他にも気づかされたことは多々ありました。一つは技術の問題です。原住民の人たちが作ったものは、満足な道具もなく“なた”1本で作ったようなものがほとんどです。それでもアートとして力強くすばらしいものを生みだしている。私は美術の学校に行っている時、技術的な部分を中心に勉強していました。もちろん基本的な技術がないと制作できない分野も多くあります。しかし、本質の部分では関係ないということを強く感じさせられたのです。
子供の絵は下手ですが、自由奔放に描いて生命力にあふれています。大人の絵は上手いのですが、良く見せようという意識が働いて子供の絵ほど生き生きしていません。子供の絵は下手だけど良いのです。大人の絵は上手いけれど子供の絵ほど良くありません。“上手い”と“良い”ということはまったく別のものだったのです。ピカソはそのことに気づきました。10代の頃の写実的で技術的にすぐれた絵から一転、下手な絵になりました。
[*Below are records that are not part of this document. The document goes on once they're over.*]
/-- PROPOSE at a guidon (R326): it joins no view that names a site with another table (R320); of one that only adds it waits for the round in
exchange, which an epoch joined now would leave undecided (R327, 157). -/
def proposeOp (s : State) (t : SiteTab) (e view : Nat) : State :=
  let s1 := modSite s (fun x => { x with count := max x.count (e / 256) })
  if e ≤ s1.site.joined ∨ badView s1 view then s1
  else if adding s1 view ∧ exchanging s1 then
    modSite s1 (fun x => { x with asking := if x.asking.any (fun p => decide (e ≤ p.1)) then x.asking else some (e, view) })
  else joinEpoch s1 t e

/-- A view, or a PROPOSE, that waited for the round in exchange. -/
def viewSettle (s : State) : State :=
  match siteTab s with
  | none => s
  | some t =>
    if exchanging s then s
    else
      let s1 := match s.site.asking with
        | some (e, view) => proposeOp (modSite s (fun x => { x with asking := none })) t e view
        | none => s
      match s1.site.later with
      | some v => if v.epoch ≤ siteEpoch s1 then modSite s1 (fun x => { x with later := none }) else viewNow s1 t v
      | none => s1

/-- JOIN at the proposer, of a site with this ARITH_REV (R101). -/
def joinOp (s : State) (t : SiteTab) (site e committed : Nat) (acc : Option (Nat × Nat × Nat)) : State :=
  match s.site.prop, siteIdx t site with
  | some p, some i =>
    if e ≠ p.epoch ∨ mapFind s.site.revs site ≠ some (regN s R.ARITH_REV) then s
    else tryInstall (modSite s (fun x => { x with prop := some { p with joins := (i, committed, acc) :: p.joins.filter (fun j => j.1 != i) } })) t
  | _, _ => s

/-! ### Reachability (R323) -/

/-- BEACON_SEND: every 125 ticks, a guidon. -/
def beaconSendOp (s : State) : State :=
  match siteTab s with
  | some t =>
    if isGuidon s ∧ s.site.lastBeacon.all (fun x => decide (x + 125 ≤ s.tick.now)) then
      let s1 := modSite s (fun x => { x with lastBeacon := some s.tick.now })
      (otherSites t (2 ^ 32 - 1)).foldl (fun a i => siteSend a t .beacon
        ([t.crc, s.site.joined, siteCommit s] ++ (match s.site.grant with | some g => [g] | none => [])) i) s1
    else s
  | none => s

/-- A dipped site that can reach a quorum again asks to join and becomes HEALING, at its guidon and at every WG9 that this tells (R333). -/
def healIf (s : State) (t : SiteTab) : State :=
  if siteState s = sDIPPED ∧ isGuidon s ∧ isQuorum t (reachMask s ||| 2 ^ t.self) then
    let s1 := siteTell (setN (setSite s sHEALING) R.SITE_HEAL 0) t .joinReq [siteCommit s]
    (otherSites t (2 ^ 32 - 1)).foldl (fun a i => siteSend a t .joinReq
      ([siteCommit s] ++ (match s.site.accepted with | some x => [1, x.1] | none => [0])) i) s1
  else s

/-- Two guidons granted an expulsion in the same evaluation: the higher site id's is refused (R351). -/
def grantTie (s : State) (t : SiteTab) (site : Nat) (grant : Option Nat) : State :=
  match s.site.given, grant with
  | some (g, node), some h =>
    if g = h ∧ site < ownSite t then
      let s1 := modSite s (fun x => { x with given := none })
      localMsg { s1 with hlth := { s1.hlth with hoists := s1.hlth.hoists.filter (fun w => w.1 != node) } } .expulsionAnswer node [0]
    else s
  | _, _ => s

/-- BEACON (R320, R323, R340). -/
def beaconOp (s : State) (t : SiteTab) (site crc joined committed : Nat) (grant : Option Nat) : State :=
  match siteIdx t site with
  | none => s
  | some i =>
    let s1 := modSite s (fun x => { x with
      heard := mapPut x.heard i s.tick.now
      committed := mapPut x.committed i committed
      count := max x.count (joined / 256)
      grant := (match x.grant, grant with | some a, some b => some (max a b) | none, g => g | g, none => g) })
    let s2 := setN s1 R.SITE_REACH (reachMask s1 ||| 2 ^ i)
    if crc ≠ t.crc then
      let s3 := bump s2 R.SITE_TAB_BAD
      if s3.site.bad.contains i then s3 else raise (modSite s3 (fun x => { x with bad := insNat x.bad i })) pgSITE fSITE_CONFIG 0 site
    else proposeIf (healIf (grantTie s2 t site grant) t)

/-- SITE_UNREACHABLE: no BEACON for LOSS_TICKS, counted from the job's start for a site never heard. -/
def unreachableOp (s : State) (site : Nat) : State :=
  match siteTab s with
  | none => s
  | some t =>
    match siteIdx t site with
    | none => s
    | some i =>
      if i = t.self ∨ s.tick.now < mapGet s.site.since s.site.heard i + t.loss then s
      else
        let s1 := if bitOf (reachMask s) i then raise (setN s R.SITE_REACH (reachMask s - 2 ^ i)) pgSITE fSITE_LOST 0 site else s
        if !isQuorum t (reachMask s1 ||| 2 ^ t.self) then dip s1 else proposeIf s1

/-! ### Healing (R333, R334) -/

/-- JOIN_REQ at a guidon; the lowest-id guidon of the view replies with the committed round. A site whose attestation report names another
ARITH_REV is refused (R101, R102). -/
def joinReqOp (s : State) (t : SiteTab) (site : Nat) (acc : Option Nat) (arithRev : Nat) : State :=
  match siteIdx t site with
  | none => s
  | some i =>
    if i = t.self then (if siteState s = sDIPPED ∧ !isGuidon s then setN (setSite s sHEALING) R.SITE_HEAL 0 else s)
    else if arithRev ≠ regN s R.ARITH_REV then siteSend s t .joinRefused [cPOLICY] i
    else
    let s1 := modSite s (fun x => { x with asked := insNat x.asked i })
    if siteState s = sMEMBER ∧ lowestId t (viewMask s) = ownSite t then
      let dig := acc.bind (fun n => (s.site.digests.find? (fun d => d.1 == n)).map (·.2))
      siteSend s1 t .healReply ([siteCommit s] ++ (match dig with | some d => [d] | none => [])) i
    else s1

/-- Copy the residual that one round reads into the region that another reads (R333). -/
def copyResidual (s : State) (from' to' : Nat) : State :=
  match jobOcr s s.job.ocr with
  | some o =>
    if residRead o from' = residRead o to' then s
    else let r := readSegs0 [(residRead o from', 4 * o.elems)] s
      writeSegs0 [(residRead o to', 4 * o.elems)] r.1 r.2
  | none => s

/-- Zero the residual region that a round reads, slice by slice. -/
def zeroResidual (s : State) (n : Nat) : State :=
  match jobOcr s s.job.ocr with
  | some o => writeSegs0 [(residRead o n, 4 * o.elems)] (List.replicate (4 * o.elems) 0) s
  | none => s

/-- The site takes the state of round c′ and pushes it. -/
def takeRound (s : State) (c : Nat) : State :=
  let s1 := modSite (set64 s R.SITE_COMMIT_LO R.SITE_COMMIT_HI c) (fun x => { x with fetch := none })
  pushState { s1 with job := { s1.job with commit := c, round := c, accepted := false, aborted := none, aborts := 0, holding := false, abortDue := none } }

/-- A fetch of the state of round c′ begins, or begins again: the outer gate is open for what lands (R161, R334), and the residual that round
c′ + 1 reads is the site's own or zero (R333). -/
def startFetch (s : State) (c : Nat) (carry : Bool) : State :=
  let s1 := endFetches (outerGate s true) (fun r => r.root != r.grp.self)
  let s2 := if carry then copyResidual s1 (siteCommit s1 + 1) (c + 1) else zeroResidual s1 (c + 1)
  modSite { s2 with job := { s2.job with phase := 0, accepted := false } } (fun x => { x with fetch := some { round := c, carry := carry } })

/-- Everything that a fetch brings has come: the outer parameters, the momentum and, under the power method, the carry of its round. -/
def fetchWhole (s : State) (f : Fetch) : Bool :=
  match jobParts s with
  | some (o, ps) =>
    rangeIn f.got o.outer (4 * o.elems) && rangeIn f.got o.mom (4 * o.elems)
      && (!(isPower o) || (ps.filter (fun p => p.rank != 0)).all (fun p => rangeIn f.got (partAddr o p (qsOf f.round)) (partBytes o p (qsOf f.round))))
  | none => false

/-- A fetch that is whole gives the site its round, which it pushes (R333). -/
def fetchSettle (s : State) : State :=
  match s.site.fetch with
  | some f => if fetchWhole s f then takeRound s f.round else s
  | none => s

/-- HEAL_REPLY (R333, R334): the outcome of the heal. A later round of the view starts a fetch under way again. -/
def healReplyOp (s : State) (c' : Nat) (dig : Option Nat) : State :=
  if siteState s ≠ sHEALING then s
  else if fld s R.SITE_HEAL 1 0 ≠ 0 then
    match s.site.fetch with
    | some f =>
      if f.round < c' then startFetch (setFld s R.SITE_HEAL 31 16 (min 65535 (fld s R.SITE_HEAL 31 16 + 1))) c' f.carry else s
    | none =>
      if siteCommit s < c' then startFetch (setFld s R.SITE_HEAL 31 16 (min 65535 (fld s R.SITE_HEAL 31 16 + 1))) c' (fld s R.SITE_HEAL 1 0 == 2) else s
  else
    let n := siteCommit s + 1
    let s1 := match s.site.accepted with
      | some (r, _, d) => if r = n ∧ n ≤ c' ∧ dig = some d then commitRound s n 0 else s
      | none => s
    let c := siteCommit s1
    let m := c' - c
    let force := flag s1 R.SITE_POLICY 0
    let out := if 2 ≤ m ∨ force then 3 else if m = 1 then 2 else 1
    let s2 := postNotice (event (setFlag (setN s1 R.SITE_HEAL (out + min m 255 * 256)) R.SITE_LAG 2 false) pgSITE 2) 6 c'
    if out = 1 then { s2 with job := { s2.job with holding := false } }
    else if out = 2 then startFetch s2 c' true
    else
      let s3 := if s2.job.accepted ∨ (1 ≤ s2.job.phase ∧ s2.job.phase ≤ 7) then
        postNotice (jobNotice s2 .roundAborted 1 (c + 1) [cABORTED]) 2 (c + 1) else s2
      if m = 0 then takeRound (zeroResidual s3 (c' + 1)) c' else startFetch s3 c' false

/-! ### The round at this WG9 (R18, R26, R29, R233) -/

/-- The round next to begin. -/
def nextRound (s : State) : Nat := s.job.commit + 1

/-- SNAP_READY (R26, R332). DESIGN CHOICE (220): the notice for the next round with base n − 1 and the right count, before PUSH_DONE of
round n − 1 has been sent, is refused. -/
def snapReadyOp (s : State) (m : SnapReady) : State :=
  let n := m.round.toNat
  let c := s.job.commit
  let answer (a : State) (code : Nat) := jobNotice a .snapAccept 3 n [code]
  let s0 := if siteState s = sDIPPED ∧ n = siteCommit s + fld s R.SITE_LAG 1 0 + 1 then setFlag s R.SITE_LAG 2 true else s
  if !s.job.held ∨ m.job.toNat ≠ s.job.id then answer s cPOLICY
  else if m.baseRound.toNat + 1 < n ∧ s.job.pushed + 1 < n then answer s0 cBUSY
  else if m.baseRound.toNat + 1 = n ∧ (siteTab s).any (fun t => m.steps.toNat == t.h) then
    if n ≠ nextRound s ∨ s.job.pushed ≠ c then answer s cPOLICY
    else if s.job.phase ≠ 0 ∨ s.job.accepted then answer s0 cSERVED
    else answer { s0 with job := { s0.job with accepted := true, memberHold := true, reenter := false } } cSERVED
  else answer s cPOLICY

/-- A member-mode tile is in flight: admitted at a hop, and not completed. -/
def memberBusy (s : State) : Bool :=
  s.strm.slots.any (fun e => e.2.member && e.2.tiles.any (fun t => t.admitted.isSome && t.doneTick.isNone))

/-- SNAPSHOT_PULL_START (R18, R29): the tiles have drained; the clusters take the roles of the round's map, and phase 1 begins.
A line path step's wide guards end with the new round's plan (R316). -/
def pullStartOp (s : State) : State :=
  if s.job.held ∧ s.job.accepted ∧ s.job.phase = 0 ∧ !(memberBusy s) ∧ s.job.pushed = s.job.commit then
    let s1 := rebindAll { s with job := { s.job with accepted := false, phase := 1, round := nextRound s, readySent := false, rechecked := false, exchanged := 0, made := [], staged := [],
                                                     residDone := 0, aborts := 0, aborted := none, gone := s.job.gone.erase (nextRound s), contributors := 1 } }
    let s2 := if flag s1 R.TIME_STAT 0 then (List.range 2).foldl (fun a md => setFlag a (keyB R.OCU_STEER_CFG md) 0 false) s1 else s1
    mirrorFlag { s2 with hlth := { s2.hlth with mirOut := [], mirChunks := [] } }
  else s

/-- MEMBER_MODE_REENTER (R29). -/
def reenterOp (s : State) : State :=
  if s.job.reenter then { s with job := { s.job with reenter := false, memberHold := false } } else s

/-- ROUND_REPLAY (R233): the aborted round begins again from the held snapshot, unless the job holds. -/
def replayOp (s : State) : State :=
  match s.job.aborted with
  | some k =>
    if s.job.holding ∨ !s.job.held then s
    else { s with job := { s.job with aborted := none, gone := s.job.gone.erase s.job.round, phase := if k = 1 then 1 else 2 } }
  | none => s

/-- The push completes (R27), once the apply has written every unit (R345): PUSH_DONE, the outer gate closes (R161), and member mode may
be entered again. -/
def pushSettle (s : State) : State :=
  if s.job.held ∧ s.job.phase = 8 ∧ applySettled s then
    match jobOcr s s.job.ocr with
    | some o =>
      if s.job.pushedBytes < 2 * o.elems then s
      else
        let n := s.job.commit
        let s1 := postNotice (jobNotice (outerGate s false) .pushDone 1 n [2 * o.elems]) 3 n
        { s1 with job := { s1.job with pushed := n, phase := 0, reenter := true } }
    | none => s
  else s

/-- Send to the partner the result chunks of a round that are acknowledged and not yet sent (R344). -/
def mirrorChunks (s : State) (n : Nat) : State :=
  let fresh := s.coll.results.filter (fun x => x.round == n && x.acked && x.held && !s.hlth.mirChunks.contains (x.num, x.chunk))
  fresh.foldl (fun a x =>
    let r := readSegs0 x.segs a
    let a1 := mirrorSend r.2 false a.hlth.mirChunks.length x.crc
      (bytesLE 2 x.group ++ bytesLE 1 x.oper ++ bytesLE 1 x.fmt ++ bytesLE 4 0 ++ bytesLE 8 x.round ++ bytesLE 8 x.chunk ++ bytesLE 8 r.1.length) r.1
    { a1 with hlth := { a1.hlth with mirChunks := a1.hlth.mirChunks ++ [(x.num, x.chunk)] } }) s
そうすることで生き生きとした生命力を獲得したのです。そうしたピカソでも、アフリカの人たちの作ったものには太刀打ちできませんでした。やはり未開の森林の中で育った人々の野生の力にはかなわなかったのではないでしょうか?

注:技術的に下手な作品を制作する大家(例えばピカソ)を評して、基礎があるからこそこういった作品もできるという人がいますが、関係ありません。基礎があっても良くないものはよくないし、基礎がなくても良いものは良いのです。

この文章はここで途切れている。